Gli scherzi telefonici con Daniel Radcliffe
“Ci fu una fase in cui lo scherzo preferito mio e di Daniel era cambiare la lingua dei telefoni in modo che fosse difficile ritrovare il percorso per reimpostare l’inglese. Robbie (Coltrane, interprete di Hagrid, ndr.) fu spesso il bersaglio di quello scherzo perché la sua reazione era esilarante. Socchiudeva gli occhi, si guardava intorno e mormorava: «Chi è quello st***o?» Sembrava fosse pronto a uccidere, ma in realtà stava solo calandosi nello spirito del gioco”.
Rupert Grint paga pegno
“Di solito era divertente quando a qualcuno prendeva la ridarella sul set. Chris Columbus aveva una pazienza pressoché infinita, e va detto che ha poco senso prendersi la briga di creare un ambiente allegro se poi devi dare addosso alla gente che si fa una risata. Ma non può neanche esserci un’ilarità costante. Arriva il momento in cui devi quagliare. Così Columbus aveva inventato un sistema per gestire quelle situazioni. Ogni volta che chiunque di noi disturbava una ripresa riceveva un cartellino rosso, che significava dover mettere dieci sterline in una borsa; alla fine, il ricavato sarebbe stato dato interamente in beneficenza.
Era un buon piano per tenerci in riga, ma non sempre funzionava. Rupert Grint era uno dei trasgressori più impenitenti. Credo ci abbia rimesso più di 2.500 sterline solo nei primi due film, tanto era incapace di controllarsi quando partiva a ridere”.
Il primate disturbatore
“La scena è quella della prima lezione di Trasfigurazione della professoressa McGranitt. Gli studenti sono seduti ad antichi banchi, di quelli un po’ inclinati con il coperchio che si alza, e lungo tutto il perimetro della stanza ci sono le gabbie degli animali: serpenti, scimmie, tucani, e anche un babbuino abbastanza incivile. Il babbuino in questione era – come posso metterla? – inconsapevole delle sottigliezze dell’interazione sociale e del galateo, e soprattutto di quale sia il comportamento appropriato da adottare di fronte a un gruppo di ragazzini. Che è un giro lungo per dire che durante la scena dovemmo fare i conti con l’invadenza piuttosto deconcentrante di un primate che si masturbava. Molte riprese dovettero essere scartate per via dell’autoerotismo del babbuino sullo sfondo”.

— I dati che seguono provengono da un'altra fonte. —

@[simp] theorem returnBatch_contexts (es : List UserEntry) : (returnBatch es s).contexts = s.contexts := rfl
@[simp] theorem returnBatch_zu (es : List UserEntry) : (returnBatch es s).zu = s.zu := rfl
@[simp] theorem returnBatch_ur (es : List UserEntry) : (returnBatch es s).ur = s.ur := rfl
@[simp] theorem returnBatch_links (es : List UserEntry) : (returnBatch es s).links = s.links := rfl
@[simp] theorem returnBatch_resetHeld (es : List UserEntry) :
    (returnBatch es s).resetHeld = s.resetHeld := rfl
@[simp] theorem returnBatch_pending (es : List UserEntry) : (returnBatch es s).pending = s.pending := rfl
@[simp] theorem returnBatch_me_clock (es : List UserEntry) : (returnBatch es s).me.clock = s.me.clock := rfl
@[simp] theorem returnBatch_kept (es : List UserEntry) : (returnBatch es s).kept = s.kept := rfl
@[simp] theorem returnBatch_su_selector (es : List UserEntry) :
    (returnBatch es s).su.selector = s.su.selector := rfl
@[simp] theorem returnBatch_cs_level (es : List UserEntry) : (returnBatch es s).cs.level = s.cs.level := rfl
@[simp] theorem returnBatch_cs_grace (es : List UserEntry) : (returnBatch es s).cs.grace = s.cs.grace := rfl
@[simp] theorem returnBatch_cs_rus (es : List UserEntry) : (returnBatch es s).cs.rus = s.cs.rus := rfl
@[simp] theorem returnBatch_su_drain (es : List UserEntry) : (returnBatch es s).su.drain = s.su.drain := rfl
@[simp] theorem returnBatch_me_events (es : List UserEntry) :
    (returnBatch es s).me.events = s.me.events := rfl
@[simp] theorem returnBatch_me_coldPending (es : List UserEntry) :
    (returnBatch es s).me.coldPending = s.me.coldPending := rfl
@[simp] theorem returnBatch_tc_floor (es : List UserEntry) : (returnBatch es s).tc.floor = s.tc.floor := rfl
@[simp] theorem moveEntries_contexts (k : LinkIx) :
    (moveEntries k s).contexts = s.contexts := by unfold moveEntries; simp only; split <;> simp
@[simp] theorem moveEntries_zu (k : LinkIx) :
    (moveEntries k s).zu = s.zu := by unfold moveEntries; simp only; split <;> simp
@[simp] theorem moveEntries_ur (k : LinkIx) :
    (moveEntries k s).ur = s.ur := by unfold moveEntries; simp only; split <;> simp
@[simp] theorem moveEntries_links (k : LinkIx) :
    (moveEntries k s).links = s.links := by unfold moveEntries; simp only; split <;> simp
@[simp] theorem moveEntries_resetHeld (k : LinkIx) :
    (moveEntries k s).resetHeld = s.resetHeld := by unfold moveEntries; simp only; split <;> simp
@[simp] theorem moveEntries_pending (k : LinkIx) :
    (moveEntries k s).pending = s.pending := by unfold moveEntries; simp only; split <;> simp
@[simp] theorem moveEntries_me_clock (k : LinkIx) :
    (moveEntries k s).me.clock = s.me.clock := by unfold moveEntries; simp only; split <;> simp
@[simp] theorem moveEntries_kept (k : LinkIx) :
    (moveEntries k s).kept = s.kept := by unfold moveEntries; simp only; split <;> simp
@[simp] theorem moveEntries_su_selector (k : LinkIx) :
    (moveEntries k s).su.selector = s.su.selector := by unfold moveEntries; simp only; split <;> simp
@[simp] theorem moveEntries_cs_level (k : LinkIx) :
    (moveEntries k s).cs.level = s.cs.level := by unfold moveEntries; simp only; split <;> simp
@[simp] theorem moveEntries_cs_grace (k : LinkIx) :
    (moveEntries k s).cs.grace = s.cs.grace := by unfold moveEntries; simp only; split <;> simp
@[simp] theorem moveEntries_cs_rus (k : LinkIx) :
    (moveEntries k s).cs.rus = s.cs.rus := by unfold moveEntries; simp only; split <;> simp
@[simp] theorem moveEntries_su_drain (k : LinkIx) :
    (moveEntries k s).su.drain = s.su.drain := by unfold moveEntries; simp only; split <;> simp
@[simp] theorem moveEntries_me_events (k : LinkIx) :
    (moveEntries k s).me.events = s.me.events := by unfold moveEntries; simp only; split <;> simp
@[simp] theorem moveEntries_me_coldPending (k : LinkIx) :
    (moveEntries k s).me.coldPending = s.me.coldPending := by unfold moveEntries; simp only; split <;> simp
@[simp] theorem moveEntries_tc_floor (k : LinkIx) :
    (moveEntries k s).tc.floor = s.tc.floor := by unfold moveEntries; simp only; split <;> simp
@[simp] theorem offerMarker_contexts (old new : Option LinkIx) (c : SwitchCause) :
    (offerMarker old new c s).contexts = s.contexts := by unfold offerMarker; split <;> simp
@[simp] theorem offerMarker_zu (old new : Option LinkIx) (c : SwitchCause) :
    (offerMarker old new c s).zu = s.zu := by unfold offerMarker; split <;> simp
@[simp] theorem offerMarker_ur (old new : Option LinkIx) (c : SwitchCause) :
    (offerMarker old new c s).ur = s.ur := by unfold offerMarker; split <;> simp
@[simp] theorem offerMarker_links (old new : Option LinkIx) (c : SwitchCause) :
    (offerMarker old new c s).links = s.links := by unfold offerMarker; split <;> simp
@[simp] theorem offerMarker_resetHeld (old new : Option LinkIx) (c : SwitchCause) :
    (offerMarker old new c s).resetHeld = s.resetHeld := by unfold offerMarker; split <;> simp
@[simp] theorem offerMarker_pending (old new : Option LinkIx) (c : SwitchCause) :
    (offerMarker old new c s).pending = s.pending := by unfold offerMarker; split <;> simp
@[simp] theorem offerMarker_me_clock (old new : Option LinkIx) (c : SwitchCause) :
    (offerMarker old new c s).me.clock = s.me.clock := by unfold offerMarker; split <;> simp
@[simp] theorem offerMarker_kept (old new : Option LinkIx) (c : SwitchCause) :
    (offerMarker old new c s).kept = s.kept := by unfold offerMarker; split <;> simp
@[simp] theorem offerMarker_cs (old new : Option LinkIx) (c : SwitchCause) :
    (offerMarker old new c s).cs = s.cs := by unfold offerMarker; split <;> simp
@[simp] theorem offerMarker_tc_floor (old new : Option LinkIx) (c : SwitchCause) :
    (offerMarker old new c s).tc.floor = s.tc.floor := by unfold offerMarker; split <;> simp
@[simp] theorem offerMarker_su_selector (old new : Option LinkIx) (c : SwitchCause) :
    (offerMarker old new c s).su.selector = s.su.selector := by unfold offerMarker; split <;> simp
/-- The SWITCH marker changes nothing of SU. -/
@[simp] theorem offerMarker_su (old new : Option LinkIx) (c : SwitchCause) :
    (offerMarker old new c s).su = s.su := by
  cases new with
  | none => rfl
  | some k => exact offerControl_keeps _ (·.su) _ _ (fun _ _ => rfl) (fun _ _ => rfl) (fun _ => rfl)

La verità sul campo di quidditch
“Quando l’aiuto regista gridava: «Drago!», oppure: «Bolide!», dovevi guardare la pallina da tennis come se fosse, beh, un drago o un bolide. A volte ce n’era più di una e, visto che si assomigliavano tutte, a un certo punto iniziarono a usare oggetti più personali. Scegliemmo immagini di qualcosa o qualcuno che ci stava a cuore. Daniel Radcliffe scelse la foto di una bellissima Cameron Diaz. Io scelsi la foto di un’ancora più bella carpa. Cioè, non c’è gara…”.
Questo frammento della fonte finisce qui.